Mais Mme Olenska, insoucieuse de la tradition, était vêtue d’un long fourreau de velours rouge, bordé autour du cou d’une haute fourrure noire. Archer se rappela avoir vu, lors de son dernier séjour à Paris, un portrait du nouveau peintre Carolus Duran (dont les tableaux faisaient sensation au Salon), qui représentait une dame audacieusement habillée d’une robe fourreau, le cou niché dans la fourrure. Il y avait quelque chose de pervers et de provocant dans l’idée de porter des fourrures en plein salon surchauffé, et dans la combinaison d’un cou emmitouflé avec des bras nus ; mais, sans conteste, l’effet était agréable.
Chapitre 12
Si le coup de foudre avec Newland n’est pas immédiat, elle va en revanche immédiatement éveiller chez lui un instinct de rébellion face à son clan et aux discussions stéréotypées condamnant les femmes à une vie de servitude domestique et conjugale. A son contact, Newland développe un nouveau regard sur sa propre société, mais également sur sa vie personnelle et son mariage avec May. Il prend progressivement conscience de l’hypocrisie de son monde qui accepte la différence tant qu’elle ne heurte pas frontalement les conventions et qu’elle amène de nouvelles richesses ; mais aliène les femmes par une éducation abêtissante et exclut tous ceux qui représentent de près ou de loin une menace à son puritanisme. Une relation d’entraide réciproque semble dès lors s’esquisser entre Newland et Ellen : le regard neuf et « étranger » d’Ellen (qui a été éduquée différemment et qui a vécu en Europe) révèle à Newland la superficialité de son monde, tandis que ce dernier peut lui expliquer les usages de New-York afin que son intégration et sa sécurité soient garanties.
— Vous m’expliquerez tout : vous me direz tout ce que je dois savoir, continua-t-elle, en s’approchant pour lui offrir une tasse de thé.

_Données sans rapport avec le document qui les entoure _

/-- Settles O14: each row is one case of its effect, at the head, first in the queues, or due. That each array uses its own active plane
(log 57) and that each is swapped at its own boundary (log 94) are the model's choices. -/
theorem arrayQueueHeadsBeginAndTakeEffect : Obligations.ArrayQueueHeadsBeginAndTakeEffect := by
  unfold Obligations.ArrayQueueHeadsBeginAndTakeEffect
  rintro s _ t a _ m hl rfl rfl hs
  rw [exec_arrayQueueHead hl, exec_swapwEffect hl, exec_gangEffect hl, exec_loadwPlaneValid hl]
  refine ⟨fun hn _ hall => ?_, ?_, ?_, fun hh hop hq hw => ?_, fun hh hop hq hw => ?_, ?_⟩
  · have head : AtHead s.chip t.toNat a.toNat m := ⟨hs, hn, fun b hb => (hall b hb).1⟩
    rw [arrayQueueHead_of_head head, planeCauses_eq_none fun b hb => (hall b hb).2]
    rfl
  · rintro hn hop hall ⟨b, hb, hv⟩
    rw [arrayQueueHead_of_head ⟨hs, hn, hall⟩, planeCauses_of_invalid hop hb hv]
    rfl
  · rintro hf hb _ _ rfl rfl
    rw [swapwEffect_of_begun hs hf hb]
    rfl
  · rw [gangEffect_of_first hs hh hop hq]
    simp only [takeGang_of_warm hw]
  · rw [gangEffect_of_first hs hh hop hq]
    simp only [takeGang_of_cold hw]
  · rintro hf hr hd hu _ rfl
    rw [loadwPlaneValid_of_due hs hf (validAc_of_served hr) hd hu]

/-- Settles O15: the rows of a vector that is due, then its failed checks in order; before its latency nothing. -/
theorem outputRowsAreWrittenAndChecked : Obligations.OutputRowsAreWrittenAndChecked := by
  unfold Obligations.OutputRowsAreWrittenAndChecked
  rintro s _ t a flt _ m f rest v _ _ hl rfl rfl ho hf hflt hv hfmt hmore rfl rfl _ rfl
  have next : VecNext s.chip t.toNat a.toNat m f rest := ⟨ho, hf⟩
  have due := fun hd => accumRowWrite_of_due next hd hflt hv hfmt hmore
  rw [exec_accumRowWrite hl]
  refine ⟨fun hd hgood => ?_, fun hd => ?_, fun hd => ?_⟩
  · have noneFailed : v.bufs.filterMap (fun o => o.bad) = [] := List.filterMap_eq_nil_iff.2 hgood
    rw [due hd, noneFailed]
    rfl
  · rw [due hd]
    rfl
  · rw [accumRowWrite_of_early next hd, after_chip]

/-- Settles O16: each event at its time, and the ramp that an idle tile starts. -/
theorem currentControlRampsInOrder : Obligations.CurrentControlRampsInOrder := by
  unfold Obligations.CurrentControlRampsInOrder
  rintro s _ t _ hl rfl rfl
  rw [exec_rampUpDone hl, exec_warmIdleTimeout hl, exec_rampDownDone hl]
  refine ⟨fun hw h => ?_, fun hw h => ?_, fun hw h he => ?_, fun hw h => ?_, fun ac hw => startRamp_of_idle hw⟩
  · rw [rampUpDone_of_ended hw h]
  · rw [rampUpDone_of_early hw h, after_chip]
  · rw [warmIdleTimeout_of_unused hw h he]
  · rw [rampDownDone_of_ended hw h]

/-- Settles O32: each clause is one case of `devQuery`, `devIdentity`, `ctxOpen`, `ctxClose` or `ctxUnfreeze`. The refusal to close the
management mailbox is the model's choice (log 31). -/
theorem deviceAndContextCommandsAnswer : Obligations.DeviceAndContextCommandsAnswer := by
  unfold Obligations.DeviceAndContextCommandsAnswer
  rintro s _ who _ q hl rfl rfl
  refine ⟨fun hr => ?_, fun hr => ?_, fun hr => ?_, fun hr => ?_, fun hr => ?_⟩
  · rw [exec_devQuery hl hr]
    rfl
  · rw [exec_devIdentity hl hr]
    exact ⟨fun h => by rw [devIdentity_of_identity h], fun h => by rw [devIdentity_of_noIdentity h]⟩
  · rw [exec_ctxOpen hl hr]
    rintro _ d rfl
    exact ⟨fun h => by rw [ctxOpen_of_reserved h], fun h ho => by rw [ctxOpen_of_opened h ho],
      fun h ho hd => by rw [ctxOpen_of_closed h ho hd]⟩
  · rw [exec_ctxClose hl hr]
    rintro _ rfl
    exact ⟨fun h => by rw [ctxClose_of_mgmt h], fun h d hd => by rw [ctxClose_of_context h hd]; rfl⟩
  · rw [exec_ctxUnfreeze hl hr]
    rintro kind id hk hi
    refine ⟨fun h => by rw [ctxUnfreeze_of_noMaster hk hi h], fun h0 h1 hw => ?_, fun hw => ?_⟩
    · have master : ¬noMaster kind id := by unfold noMaster; omega
      rw [ctxUnfreeze_of_harvest hk hi master (harvestWaits_of_mem hw), after_chip]
    · have release := fun master => ctxUnfreeze_of_stored (n := issuerNum who) hk hi master (harvestWaits_eq_false hw)
      refine ⟨?_, ?_, ?_, ?_, ?_, ?_⟩
      · rintro rfl h
        rw [release (by simp [noMaster]), releaseMaster_tile_free h]
      · rintro rfl h
        rw [release (by simp [noMaster]), releaseMaster_tile h]
      · rintro rfl hid h
        rw [release (by unfold noMaster; omega), releaseMaster_ctx h]
      · rintro rfl hid h hs
        rw [release (by unfold noMaster; omega), releaseMaster_strait_notAtSlack h hs]
      · rintro rfl hid h hs
        rw [release (by unfold noMaster; omega), releaseMaster_strait h hs]
      · rintro rfl hid h
        rw [release (by unfold noMaster; omega), releaseMaster_tray h]

end Sys2Proof
end

section
/-! PROOFS of the family 05_formats: a head of an undefined opcode, the 18 vector rows with their results and cycles, the completion of the
vector unit, and the statement. -/
namespace Sys2Proof.Machine

/-! ### A head of an undefined opcode (R121) -/

/-- Any row finds it (log 12), whatever its own opcodes and checks. -/
theorem issueRow_of_undefined {i : Issue} {ops : Nat → Bool} {t : Nat} {c : Chip} {q : QCmd} (h : c.readyHead t = some q)
    (hp : q.poisoned = false) (hd : opDefined q.op = false) : issueRow i ops t c = c.descError t q 0x01 := by
  unfold issueRow
  rw [h]
  dsimp only
  rw [if_neg (by simp [hp]), if_pos (by simp [hd])]

/-- The codes from 0x20 to 0x3F that R187 leaves unallocated. -/
theorem opDefined_of_unallocated : ∀ op ∈ [0x27, 0x2C, 0x2D, 0x2E, 0x2F, 0x37, 0x38, 0x39, 0x3A, 0x3B, 0x3C, 0x3D, 0x3E, 0x3F],
    opDefined op = false := by decide

/-! ### The vector rows (R187) -/

/-- What computes the outputs of a vector row from the operands, with the module after its reads. -/
abbrev VecResult := Chip → Nat → QCmd → Chip × List VOut

/-- The table of R187 for a command q in tile t: instruction, opcode, result, cycles. -/
def vecRows (t : TileId) (q : QCmd) : List (Instr × Nat × VecResult × Nat) := [
  (.vecAdd t, 0x20, vecZip fadd, q.n64),
  (.vecSub t, 0x21, vecZip fsub, q.n64),
  (.vecMul t, 0x22, vecZip fmul, q.n64),
  (.vecFma t, 0x23, vecFmaOut, q.n64),
  (.vecMax t, 0x24, vecZip fmax, q.n64),
  (.vecMin t, 0x25, vecZip fmin, q.n64),
  (.vecCvt t, 0x26, vecMap id, q.n64),
  (.vecExp2 t, 0x28, vecMap exp2, 2 * q.n64),
  (.vecLog2 t, 0x29, vecMap log2, 2 * q.n64),
  (.vecRcp t, 0x2A, vecMap rcp, 2 * q.n64),
  (.vecRsqrt t, 0x2B, vecMap rsqrt, 2 * q.n64),
  (.vecRsum t, 0x30, vecReduce rsum, q.n64 + 6),
  (.vecRmax t, 0x31, vecReduce rmax, q.n64 + 6),
  (.vecSmstep t, 0x32, vecSmstepOut, 3 * q.n64 + 8),
  (.vecNormstat t, 0x33, vecNormstatOut, if q.vAux = 0 then q.n64 + 10 else 2 * q.n64 + 18),
  (.vecQuant t, 0x34, vecQuantOut, 2 * q.n64 + 6),
  (.vecDequant t, 0x35, vecDequantOut, q.n64),
  (.vecTopk t, 0x36, vecTopkOut, q.n64 + q.vAux + 6)]

/-- Each row issues its own opcode with its own result. -/
theorem exec_vecRow {s : State} (hl : s.live = true) (t : TileId) (q : QCmd) : ∀ p ∈ vecRows t q,
    exec p.1 s = .next (after s (issueRow (vecIssue p.2.2.1) (· == p.2.1) t.toNat s.chip)) := by
  simp only [vecRows, List.forall_mem_cons, List.not_mem_nil, false_implies, implies_true, and_true]
  and_intros <;> exact onChip_live hl _

/-- The model's cycles of each row are those of the table. -/
theorem vecCycles_of_row (t : TileId) (q : QCmd) : ∀ p ∈ vecRows t q, q.op = p.2.1 → vecCycles q = p.2.2.2 := by
  simp only [vecRows, List.forall_mem_cons, List.not_mem_nil, false_implies, implies_true, and_true]
  and_intros <;> intro hop <;> simp [vecCycles, hop]

/-- The tile with an entry for the granules that a vector command writes in scratchpad, if there are any (R217). -/
def Tile.vecEntry (x : Tile) (q : QCmd) : Tile := if (x.vWrites q).isEmpty then x else x.sbTake (x.vWrites q) q.idx

/-- The vector unit taken by a command of n cycles that issues in ac with these outputs. -/
def Tile.takeVec (x : Tile) (t ac n : Nat) (q : QCmd) (outs : List VOut) : Tile :=
  { x.vecEntry q with vec := some ⟨q, ac + 12 + n, outs, vecSlots (x.vecEntry q) t ac q⟩ }

theorem takeVec_eq (x : Tile) (t ac n : Nat) (q : QCmd) (outs : List VOut) : x.takeVec t ac n q outs =
    if (x.vWrites q).isEmpty then { x with vec := some ⟨q, ac + 12 + n, outs, vecSlots x t ac q⟩ }
    else { x.sbTake (x.vWrites q) q.idx with vec := some ⟨q, ac + 12 + n, outs, vecSlots (x.sbTake (x.vWrites q) q.idx) t ac q⟩ } := by
  unfold Tile.takeVec Tile.vecEntry
  split <;> rfl

theorem vecIssue_run {f : VecResult} {t : Nat} {c e : Chip} {q : QCmd} (he : (f c t q).1.traceTile 2 t 0x01 0 false (q.w 0) (q.w 1) 0 0 = e) :
    (vecIssue f).run c t q = e.updTile t (fun x => x.takeVec t e.nowAc (vecCycles q) q (f c t q).2) := by
  subst he
  rfl

/-! ### VECTOR_COMPLETE (R126, R187) -/

theorem exec_vectorComplete {s : State} {t : TileId} (hl : s.live = true) :
    exec (.vectorComplete t) s = .next (after s (vectorComplete t.toNat s.chip)) := onChip_live hl _

section
variable {c : Chip} {t : Nat} {v : VecOp} (hv : (c.tile t).vec = some v)
include hv

theorem vectorComplete_of_early (h : c.nowAc < v.dueAc) : vectorComplete t c = c := by
  unfold vectorComplete
  rw [hv]
  exact when_of_false (by simp [h]) _ c

theorem vectorComplete_of_due (h : v.dueAc ≤ c.nowAc) : vectorComplete t c =
    ((v.outs.foldl (fun d o => d.writeOut t v.cmd ((c.runs.head?.map (fun r => r.seed)).getD 0) o) c).traceTile 2 t 0x02 0
      (v.outs.any (fun o => o.poison.any id)) (v.cmd.w 0) (v.cmd.w 1) 0 0).updTile t (fun x => { x.sbFree v.cmd.idx with vec := none }) := by
  unfold vectorComplete
  rw [hv]
  dsimp only
  rw [when_of (by simp [h])]
  cases c.runs <;> rfl

end
end Sys2Proof.Machine

/-! ### The statement -/

namespace Sys2Proof
open Sys2Proof.Machine

/-- Settles O17: a row that issues runs its result and takes the unit for the cycles of its opcode, the entry of what it writes is taken
with it (R217), the completion waits for its time, and an unallocated code stops at the check of the opcode (R121). -/
theorem vectorCommandsTakeTheUnitForTheirCycles : Obligations.VectorCommandsTakeTheUnitForTheirCycles := by
  unfold Obligations.VectorCommandsTakeTheUnitForTheirCycles
  refine ⟨?_, ?_, ?_⟩
  · rintro s _ _ e t q hl rfl rfl p hp hi r rfl he
    have row : p ∈ vecRows t q := hp
    have opcode : q.op = p.2.1 := by
      obtain ⟨-, -, -, hop, -⟩ := hi
      exact eq_of_beq hop
    rw [exec_vecRow hl t q p row, issueRow_run hi, vecIssue_run he, vecCycles_of_row t q p row opcode]
    simp only [takeVec_eq]
  · rintro s _ t v hl rfl hv
    rw [exec_vectorComplete hl]
    exact ⟨fun h => by rw [vectorComplete_of_early hv h, after_chip], fun h => by rw [vectorComplete_of_due hv h]⟩
  · intro s t q hl hh hp hop
    have row : (.vecAdd t, 0x20, vecZip fadd, q.n64) ∈ vecRows t q := List.mem_cons_self
    rw [exec_vecRow hl t q _ row, issueRow_of_undefined hh hp (opDefined_of_unallocated _ hop)]
    rfl

end Sys2Proof
end

section
/-! PROOFS of the family 07_streams: the issue of a transfer into its stream, a flit slot of a strait, MARK, DUMP, the record of a SEAL and
the stall limit, and the three statements. -/
namespace Sys2Proof.Machine

/-! ### A transfer issues into its stream (R238, R239, R243 to R245) -/

/-- The rows that issue a transfer: instruction and opcode. -/
def xferRows (t : TileId) : List (Instr × Nat) := [(.dma t, 0x40), (.dma2d t, 0x41), (.ferryPull t, 0x42)]

/-- Each row issues its own opcode. -/
theorem exec_xferRow {s : State} (hl : s.live = true) (t : TileId) : ∀ p ∈ xferRows t,
    exec p.1 s = .next (after s (issueRow xferIssue (· == p.2) t.toNat s.chip)) := by
  simp only [xferRows, List.forall_mem_cons, List.not_mem_nil, false_implies, implies_true, and_true]
  and_intros <;> exact onChip_live hl _

theorem xferIssue_run : xferIssue.run = xferRun := rfl

/-- A transfer's scoreboard entry for the granules of its own tile that it writes (R217). -/
def Chip.xferEntry (c : Chip) (t : Nat) (q : QCmd) : Chip :=
  c.updTile t (fun z => if c.writesOwn t q then z.sbTake (c.xferWrites t q) q.idx else z)

/-- A stream that a transfer opens: its receive space is to be compared where there is one (R239). -/
def Stream.openBy (y : Stream) (q : QCmd) (space : Option (Nat × Nat)) : Stream :=
  { y with opened := true, dst := BitVec.ofNat 6 q.dstH, accum := q.flag 51, space := space, checking := space.isSome, closing := false }

/-- A held transfer that a re-arm merges into (R245). -/
def Xfer.grow (a x : Xfer) : Xfer := { a with parts := a.parts ++ x.parts, length := a.length + x.length, close := x.close }

/-- A merge, counted (R245). -/
def Tile.countMerge (z : Tile) : Tile := { z with cnt := { z.cnt with merge := z.cnt.merge + 1 } }

section
variable {c e : Chip} {t : Nat} {q : QCmd} {y : Stream} (he : (c.registerReads t q).xferEntry t q = e)
  (hy : (e.tile t).stream q.streamNo = y) (hw : y.waiting = none)
include he hy hw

— C’est vous qui m’expliquez, vous qui ouvrez mes yeux à des choses que je regarde depuis si longtemps que je finis par ne plus les voir !
Chapitre 9
Cependant, c’est bien la « Société » qui paraît sortir gagnante de l’intrigue romanesque : à travers May Welland, son incarnation, l’honneur de la Famille est sauf et la trop libre Ellen est renvoyée en Europe, à l’issue d’un dîner d’adieu qui n’a rien à envier à la tribalité d’un sacrifice rituel dans les sociétés primitives. Le titre semble d’ailleurs fort ironique au regard de la supposée « innocence » de May qui se révèle l’exact opposé de tout ce qu’avait prédit Newland : capable d’intuition, d’initiative, de calcul. May, ou la Société est bien cette « machine » capable de « broyer » les êtres. Ellen semble le savoir, elle qui avait d’ailleurs déjà amené Newland à un renoncement au désir charnel après lui avoir fait remarquer qu’il n’existe aucun espace-temps pour leur amour, et qu’une concrétisation amènerait immanquablement une vie médiocre d’hypocrisie et de mensonges.
— Nous ? Il n’y a pas de nous dans ce sens-là ! Nous ne sommes l’un près de l’autre qu’à condition de rester séparés. Alors seulement nous pouvons être nous-mêmes. Autrement, nous serons Newland Archer, le mari de la cousine d’Ellen Olenska, et Ellen Olenska, la cousine de la femme de Newland Archer, volant un bonheur qui ne leur appartient pas.
Chapitre XXIX
Même s’il se débat avec cette injonction consistant à manquer « la fleur de la vie » (chap.XXXIV), Newland finit par oublier totalement la vivacité du souvenir d’Ellen et par se contenter d’une vie de « bon citoyen », père de famille, mari fidèle, ayant troqué le désir contre l’honneur. Bien plus, si la société a évolué à la fin du roman et que l’ancien élitisme social semble disparu, le regard du protagoniste porté sur les anciennes traditions, de satirique, devient nostalgique. Semblant préférer ses souvenirs au présent, il renonce même à revoir Ellen Olenska à Paris alors que son propre fils va lui rendre visite.
Je la retrouve mieux que si j’étais là-haut à côté d’elle, se dit-il à haute voix.